The input to a markup parser need not come directly from an XML or SGML file. You can process a data source by first scanning the data and then parsing the output of the scanning process. This is particularly valuable when you are translating data into XML or SGML and want to use the parser to verify the structure of the output document. It is also a useful way to do certain kinds of processing by first normalizing the data to XML or SGML format and then processing the normalized data.
One way to process a document by scanning and then parsing would be to stream scanning output to a buffer or a
file and then to parse the file or buffer. However, this approach is resource intensive and can be slow. You can
avoid buffering the intermediate form by feeding the output of the scanning process directly to the parser. The
output of the scanning process becomes the input source of the parsing operation, and they run as two coroutines.

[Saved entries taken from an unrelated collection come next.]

-- ==== Sys2Proof/Machine/Dusk.lean ====
section
/-! DEFINITION. The Dusk engines (spec 14): page steps of sweeps, the block rule, summaries, free lists and the freed
ring, restores and background ageing (R304 to R319); and the reset of a context, which ends its page steps (R276). -/

namespace Sys2Proof.Machine

/-! ### The block rule and summaries (R311, R313) -/

/-- The magnitude of a finite value, in exact form. -/
def FVal.abs : FVal → FVal
  | .fin _ m e => .fin false m e
  | x => x

/-- The largest magnitude of a block. -/
def blockMax (xs : List FVal) : FVal := xs.foldl (fun a x => if a.cmp x.abs < 0 then x.abs else a) .zero

/-- The value of VS12 code `c` (E ≥ 1). -/
def vsValue (c : Nat) : FVal := .fin false (16 + c % 16) ((c / 16 : Nat) - 131)

/-- The least VS12 code S with amax ≤ Fmax · S (R311). R311 says that one exists for every finite amax; above the reach
of the largest scale that may be written (E = 254, R43) it states none, and the code is free (log 66). -/
def blockScale (f : Fmt) (amax : FVal) : Nat :=
  match amax, f.decode f.maxBits with
  | .fin _ m e, .fin _ fm fe =>
    let e0 : Int := ((m.log2 : Int) + e) - ((fm.log2 : Int) + fe) - 1 + 127
    let c0 := 16 * (max 1 e0).toNat
    (((List.range 48).map (c0 + ·)).find? fun c =>
      decide (c ≤ 0xFEF) && amax.cmp ((FVal.fin false fm fe).mul (vsValue c)).1 ≤ 0).getD (16 + Config.overScale m e % 0xFE0)
  | _, _ => 0

/-- Element x over S, rounded under SAT; −0 becomes +0 (R311). -/
def blockElem (f : Fmt) (s x : FVal) : Nat :=
  match x, s with
  | .fin neg m e, .fin _ sm se =>
    if m == 0 then 0
    else
      let (q, qe, st) := divide m e sm se
      let r := (f.round .sat 0 (.fin neg q qe) st).1
      if r == f.sign true then 0 else r
  | _, _ => 0

/-- A block rewritten: its scale code and its elements. -/
def rewriteBlock (f : Fmt) (xs : List FVal) : Nat × List Nat :=
  let amax := blockMax xs
  if amax.isZero then (0, xs.map fun _ => 0)
  else
    let c := blockScale f amax
    (c, xs.map (blockElem f (vsValue c)))

/-- The blocks of a row, 32 elements each. -/
def rewriteRow (f : Fmt) (dim : Nat) (row : List FVal) : List (Nat × List Nat) :=
  (List.range (dim / 32)).map fun j => rewriteBlock f ((row.drop (32 * j)).take 32)

/-- Bytes of a rewritten page: the rows of K and V, then their scales (R58). -/
def pageImage (f : Fmt) (dim : Nat) (ks vs : List (List (Nat × List Nat))) : List Byte :=
  let rows (rs : List (List (Nat × List Nat))) : List Byte := (List.range 64).flatMap fun t =>
    packStream f.width (match rs[t]? with
      | some r => r.flatMap (·.2)
      | none => List.replicate dim 0)
  let scales (rs : List (List (Nat × List Nat))) : List Byte := (List.range 64).flatMap fun t =>
    packStream 12 (match rs[t]? with
      | some r => r.map (·.1)
      | none => List.replicate (dim / 32) 0)
  rows ks ++ rows vs ++ scales ks ++ scales vs

/-- The decoded values of a rewritten row. -/
def rowValues (f : Fmt) (r : List (Nat × List Nat)) : List FVal :=
  r.flatMap fun (c, xs) => xs.map fun x => scaledElem f x (decodeVs12 (BitVec.ofNat 12 c)).1

/-- The lower (or the higher) of two finite values. -/
def FVal.pick (low : Bool) (a b : FVal) : FVal := if (decide (b.cmp a < 0)) == low && b.cmp a != 0 then b else a

/-- A bound of a summary: the extreme of a dimension rounded outward to BF16; zero gives +0 (R313). -/
def boundOf (low : Bool) (xs : List FVal) : Nat :=
  match xs with
  | [] => 0
  | x :: rest =>
    let v := rest.foldl (FVal.pick low) x
    if v.isZero then 0 else (Fmt.bf16.round (if low then .rdn else .rup) 0 v).1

define string source function make-xml as submit #main-input process do xml-parse scan make-xml output "%c" done
This is a fairly general technique that can be applied to a variety of input formats. The only difference would
be in the find
rules run by the submit action, which are responsible for generating the
intermediate well-formed XML. One example of such rules will be presented below.
If you are using this technique to validate an XML or SGML document you are creating from other data, or if you
wish to preserve the intermediate XML, just add another stream to the output scope of the submit action
to capture the data it emits:
define string source function make-xml as using output as #current-output & file "output.xml" submit #main-input
In the code above, the output of the find rules will go both to the stream output-file
and to the
parser. Note that output "%c"
in the do xml-parse
block has been replaced with
suppress
, which suppresses all output from the parser and markup rules.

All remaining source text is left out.